#### [The task]
Please copy out the listing below in full and exactly.

━━━━━━━━

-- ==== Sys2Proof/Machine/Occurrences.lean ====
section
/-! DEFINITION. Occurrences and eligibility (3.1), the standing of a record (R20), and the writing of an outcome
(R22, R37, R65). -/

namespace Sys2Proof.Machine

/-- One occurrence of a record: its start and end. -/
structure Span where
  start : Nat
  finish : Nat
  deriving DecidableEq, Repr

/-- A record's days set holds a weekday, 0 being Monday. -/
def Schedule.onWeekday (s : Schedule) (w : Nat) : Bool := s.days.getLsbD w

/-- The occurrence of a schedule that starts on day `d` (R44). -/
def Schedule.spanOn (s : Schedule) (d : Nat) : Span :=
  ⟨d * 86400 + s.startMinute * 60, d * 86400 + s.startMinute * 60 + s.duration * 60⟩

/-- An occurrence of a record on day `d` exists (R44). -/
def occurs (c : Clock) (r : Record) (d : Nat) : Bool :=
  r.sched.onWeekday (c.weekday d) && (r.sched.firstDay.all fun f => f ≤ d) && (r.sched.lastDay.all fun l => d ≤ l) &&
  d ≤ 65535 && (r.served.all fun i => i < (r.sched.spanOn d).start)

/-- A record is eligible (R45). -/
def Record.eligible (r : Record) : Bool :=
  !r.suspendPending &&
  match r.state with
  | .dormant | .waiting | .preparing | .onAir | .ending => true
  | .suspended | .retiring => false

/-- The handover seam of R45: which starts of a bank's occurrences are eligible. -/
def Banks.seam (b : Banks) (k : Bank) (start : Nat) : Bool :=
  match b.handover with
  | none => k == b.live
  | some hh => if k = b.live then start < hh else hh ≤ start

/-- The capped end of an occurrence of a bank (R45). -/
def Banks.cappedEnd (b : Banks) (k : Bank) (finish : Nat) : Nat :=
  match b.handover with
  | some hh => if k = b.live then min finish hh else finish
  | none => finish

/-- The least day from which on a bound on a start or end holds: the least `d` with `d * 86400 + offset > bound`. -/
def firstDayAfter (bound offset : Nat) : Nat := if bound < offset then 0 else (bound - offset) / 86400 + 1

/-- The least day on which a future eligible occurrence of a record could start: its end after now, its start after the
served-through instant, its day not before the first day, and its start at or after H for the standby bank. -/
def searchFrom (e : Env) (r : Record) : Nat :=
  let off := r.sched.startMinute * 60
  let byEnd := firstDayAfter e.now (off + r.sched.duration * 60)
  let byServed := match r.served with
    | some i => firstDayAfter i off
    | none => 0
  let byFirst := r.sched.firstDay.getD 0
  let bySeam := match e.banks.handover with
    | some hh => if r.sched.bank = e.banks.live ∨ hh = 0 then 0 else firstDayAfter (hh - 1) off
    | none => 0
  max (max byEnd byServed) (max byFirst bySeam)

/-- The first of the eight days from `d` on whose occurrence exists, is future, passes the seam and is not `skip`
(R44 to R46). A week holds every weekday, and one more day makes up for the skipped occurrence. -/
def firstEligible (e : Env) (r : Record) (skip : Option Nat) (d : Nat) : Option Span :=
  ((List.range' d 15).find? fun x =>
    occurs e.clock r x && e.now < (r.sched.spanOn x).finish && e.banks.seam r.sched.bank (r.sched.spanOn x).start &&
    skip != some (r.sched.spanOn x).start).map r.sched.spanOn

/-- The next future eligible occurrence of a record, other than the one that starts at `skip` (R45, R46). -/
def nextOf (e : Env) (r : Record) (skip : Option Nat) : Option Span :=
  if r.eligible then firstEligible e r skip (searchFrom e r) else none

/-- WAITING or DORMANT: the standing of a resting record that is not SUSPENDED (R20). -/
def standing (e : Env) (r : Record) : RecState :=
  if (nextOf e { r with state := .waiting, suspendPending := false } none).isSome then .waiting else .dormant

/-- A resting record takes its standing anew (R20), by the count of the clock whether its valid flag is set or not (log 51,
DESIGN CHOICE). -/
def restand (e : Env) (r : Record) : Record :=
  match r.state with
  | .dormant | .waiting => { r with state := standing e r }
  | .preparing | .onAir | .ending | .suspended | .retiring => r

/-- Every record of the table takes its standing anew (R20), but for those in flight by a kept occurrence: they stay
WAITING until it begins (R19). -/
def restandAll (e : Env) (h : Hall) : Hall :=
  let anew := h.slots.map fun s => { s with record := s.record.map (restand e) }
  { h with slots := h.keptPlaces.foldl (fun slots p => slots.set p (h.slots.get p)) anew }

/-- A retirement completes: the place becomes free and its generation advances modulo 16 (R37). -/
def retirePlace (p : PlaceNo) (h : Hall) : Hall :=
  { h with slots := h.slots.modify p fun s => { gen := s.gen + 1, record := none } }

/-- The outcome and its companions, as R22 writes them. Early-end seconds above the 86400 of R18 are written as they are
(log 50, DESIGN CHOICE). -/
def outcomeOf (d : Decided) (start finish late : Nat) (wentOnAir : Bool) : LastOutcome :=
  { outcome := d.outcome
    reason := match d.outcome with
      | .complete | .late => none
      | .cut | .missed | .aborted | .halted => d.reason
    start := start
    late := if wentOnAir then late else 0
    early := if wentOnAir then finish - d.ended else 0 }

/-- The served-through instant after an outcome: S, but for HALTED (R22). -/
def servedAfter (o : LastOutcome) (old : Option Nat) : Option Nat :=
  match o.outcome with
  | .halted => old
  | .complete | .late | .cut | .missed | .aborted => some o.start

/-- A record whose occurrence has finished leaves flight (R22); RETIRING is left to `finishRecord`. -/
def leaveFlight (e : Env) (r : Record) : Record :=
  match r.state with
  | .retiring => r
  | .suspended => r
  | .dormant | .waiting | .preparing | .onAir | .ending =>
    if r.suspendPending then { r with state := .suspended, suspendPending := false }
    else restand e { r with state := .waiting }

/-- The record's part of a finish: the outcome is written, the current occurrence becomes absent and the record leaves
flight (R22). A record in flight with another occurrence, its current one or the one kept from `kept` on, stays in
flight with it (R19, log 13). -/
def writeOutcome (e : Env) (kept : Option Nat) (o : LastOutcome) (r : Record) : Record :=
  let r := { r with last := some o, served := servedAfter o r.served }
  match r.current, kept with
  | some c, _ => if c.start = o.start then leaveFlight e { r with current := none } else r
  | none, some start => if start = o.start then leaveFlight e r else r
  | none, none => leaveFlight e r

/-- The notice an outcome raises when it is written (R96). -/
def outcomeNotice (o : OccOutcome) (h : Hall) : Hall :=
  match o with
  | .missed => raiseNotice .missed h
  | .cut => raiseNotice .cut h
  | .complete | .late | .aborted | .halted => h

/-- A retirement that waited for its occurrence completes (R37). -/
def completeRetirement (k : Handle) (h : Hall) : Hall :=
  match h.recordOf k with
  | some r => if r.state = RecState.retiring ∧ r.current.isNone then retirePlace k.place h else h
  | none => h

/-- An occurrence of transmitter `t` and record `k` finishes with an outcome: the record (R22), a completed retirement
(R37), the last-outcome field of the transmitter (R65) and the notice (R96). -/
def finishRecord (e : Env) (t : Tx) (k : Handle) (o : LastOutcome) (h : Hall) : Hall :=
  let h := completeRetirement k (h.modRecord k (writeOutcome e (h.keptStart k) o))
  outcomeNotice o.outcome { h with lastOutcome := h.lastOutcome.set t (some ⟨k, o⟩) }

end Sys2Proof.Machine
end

━━━━━━━━

#### [Exercise solution]
-- ==== Sys2Proof/Machine/Occurrences.lean ====
section
/-! DEFINITION. Occurrences and eligibility (3.1), the standing of a record (R20), and the writing of an outcome
(R22, R37, R65). -/

namespace Sys2Proof.Machine

/-- One occurrence of a record: its start and end. -/
structure Span where
  start : Nat
  finish : Nat
  deriving DecidableEq, Repr

/-- A record's days set holds a weekday, 0 being Monday. -/
def Schedule.onWeekday (s : Schedule) (w : Nat) : Bool := s.days.getLsbD w

/-- The occurrence of a schedule that starts on day `d` (R44). -/
def Schedule.spanOn (s : Schedule) (d : Nat) : Span :=
  ⟨d * 86400 + s.startMinute * 60, d * 86400 + s.startMinute * 60 + s.duration * 60⟩

/-- An occurrence of a record on day `d` exists (R44). -/
def occurs (c : Clock) (r : Record) (d : Nat) : Bool :=
  r.sched.onWeekday (c.weekday d) && (r.sched.firstDay.all fun f => f ≤ d) && (r.sched.lastDay.all fun l => d ≤ l) &&
  d ≤ 65535 && (r.served.all fun i => i < (r.sched.spanOn d).start)

/-- A record is eligible (R45). -/
def Record.eligible (r : Record) : Bool :=
  !r.suspendPending &&
  match r.state with
  | .dormant | .waiting | .preparing | .onAir | .ending => true
  | .suspended | .retiring => false

/-- The handover seam of R45: which starts of a bank's occurrences are eligible. -/
def Banks.seam (b : Banks) (k : Bank) (start : Nat) : Bool :=
  match b.handover with
  | none => k == b.live
  | some hh => if k = b.live then start < hh else hh ≤ start

/-- The capped end of an occurrence of a bank (R45). -/
def Banks.cappedEnd (b : Banks) (k : Bank) (finish : Nat) : Nat :=
  match b.handover with
  | some hh => if k = b.live then min finish hh else finish
  | none => finish

/-- The least day from which on a bound on a start or end holds: the least `d` with `d * 86400 + offset > bound`. -/
def firstDayAfter (bound offset : Nat) : Nat := if bound < offset then 0 else (bound - offset) / 86400 + 1

/-- The least day on which a future eligible occurrence of a record could start: its end after now, its start after the
served-through instant, its day not before the first day, and its start at or after H for the standby bank. -/
def searchFrom (e : Env) (r : Record) : Nat :=
  let off := r.sched.startMinute * 60
  let byEnd := firstDayAfter e.now (off + r.sched.duration * 60)
  let byServed := match r.served with
    | some i => firstDayAfter i off
    | none => 0
  let byFirst := r.sched.firstDay.getD 0
  let bySeam := match e.banks.handover with
    | some hh => if r.sched.bank = e.banks.live ∨ hh = 0 then 0 else firstDayAfter (hh - 1) off
    | none => 0
  max (max byEnd byServed) (max byFirst bySeam)

/-- The first of the eight days from `d` on whose occurrence exists, is future, passes the seam and is not `skip`
(R44 to R46). A week holds every weekday, and one more day makes up for the skipped occurrence. -/
def firstEligible (e : Env) (r : Record) (skip : Option Nat) (d : Nat) : Option Span :=
  ((List.range' d 15).find? fun x =>
    occurs e.clock r x && e.now < (r.sched.spanOn x).finish && e.banks.seam r.sched.bank (r.sched.spanOn x).start &&
    skip != some (r.sched.spanOn x).start).map r.sched.spanOn

/-- The next future eligible occurrence of a record, other than the one that starts at `skip` (R45, R46). -/
def nextOf (e : Env) (r : Record) (skip : Option Nat) : Option Span :=
  if r.eligible then firstEligible e r skip (searchFrom e r) else none

/-- WAITING or DORMANT: the standing of a resting record that is not SUSPENDED (R20). -/
def standing (e : Env) (r : Record) : RecState :=
  if (nextOf e { r with state := .waiting, suspendPending := false } none).isSome then .waiting else .dormant

/-- A resting record takes its standing anew (R20), by the count of the clock whether its valid flag is set or not (log 51,
DESIGN CHOICE). -/
def restand (e : Env) (r : Record) : Record :=
  match r.state with
  | .dormant | .waiting => { r with state := standing e r }
  | .preparing | .onAir | .ending | .suspended | .retiring => r

/-- Every record of the table takes its standing anew (R20), but for those in flight by a kept occurrence: they stay
WAITING until it begins (R19). -/
def restandAll (e : Env) (h : Hall) : Hall :=
  let anew := h.slots.map fun s => { s with record := s.record.map (restand e) }
  { h with slots := h.keptPlaces.foldl (fun slots p => slots.set p (h.slots.get p)) anew }

/-- A retirement completes: the place becomes free and its generation advances modulo 16 (R37). -/
def retirePlace (p : PlaceNo) (h : Hall) : Hall :=
  { h with slots := h.slots.modify p fun s => { gen := s.gen + 1, record := none } }

/-- The outcome and its companions, as R22 writes them. Early-end seconds above the 86400 of R18 are written as they are
(log 50, DESIGN CHOICE). -/
def outcomeOf (d : Decided) (start finish late : Nat) (wentOnAir : Bool) : LastOutcome :=
  { outcome := d.outcome
    reason := match d.outcome with
      | .complete | .late => none
      | .cut | .missed | .aborted | .halted => d.reason
    start := start
    late := if wentOnAir then late else 0
    early := if wentOnAir then finish - d.ended else 0 }

/-- The served-through instant after an outcome: S, but for HALTED (R22). -/
def servedAfter (o : LastOutcome) (old : Option Nat) : Option Nat :=
  match o.outcome with
  | .halted => old
  | .complete | .late | .cut | .missed | .aborted => some o.start

/-- A record whose occurrence has finished leaves flight (R22); RETIRING is left to `finishRecord`. -/
def leaveFlight (e : Env) (r : Record) : Record :=
  match r.state with
  | .retiring => r
  | .suspended => r
  | .dormant | .waiting | .preparing | .onAir | .ending =>
    if r.suspendPending then { r with state := .suspended, suspendPending := false }
    else restand e { r with state := .waiting }

/-- The record's part of a finish: the outcome is written, the current occurrence becomes absent and the record leaves
flight (R22). A record in flight with another occurrence, its current one or the one kept from `kept` on, stays in
flight with it (R19, log 13). -/
def writeOutcome (e : Env) (kept : Option Nat) (o : LastOutcome) (r : Record) : Record :=
  let r := { r with last := some o, served := servedAfter o r.served }
  match r.current, kept with
  | some c, _ => if c.start = o.start then leaveFlight e { r with current := none } else r
  | none, some start => if start = o.start then leaveFlight e r else r
  | none, none => leaveFlight e r

/-- The notice an outcome raises when it is written (R96). -/
def outcomeNotice (o : OccOutcome) (h : Hall) : Hall :=
  match o with
  | .missed => raiseNotice .missed h
  | .cut => raiseNotice .cut h
  | .complete | .late | .aborted | .halted => h

/-- A retirement that waited for its occurrence completes (R37). -/
def completeRetirement (k : Handle) (h : Hall) : Hall :=
  match h.recordOf k with
  | some r => if r.state = RecState.retiring ∧ r.current.isNone then retirePlace k.place h else h
  | none => h

/-- An occurrence of transmitter `t` and record `k` finishes with an outcome: the record (R22), a completed retirement
(R37), the last-outcome field of the transmitter (R65) and the notice (R96). -/
def finishRecord (e : Env) (t : Tx) (k : Handle) (o : LastOutcome) (h : Hall) : Hall :=
  let h := completeRetirement k (h.modRecord k (writeOutcome e (h.keptStart k) o))
  outcomeNotice o.outcome { h with lastOutcome := h.lastOutcome.set t (some ⟨k, o⟩) }

end Sys2Proof.Machine
end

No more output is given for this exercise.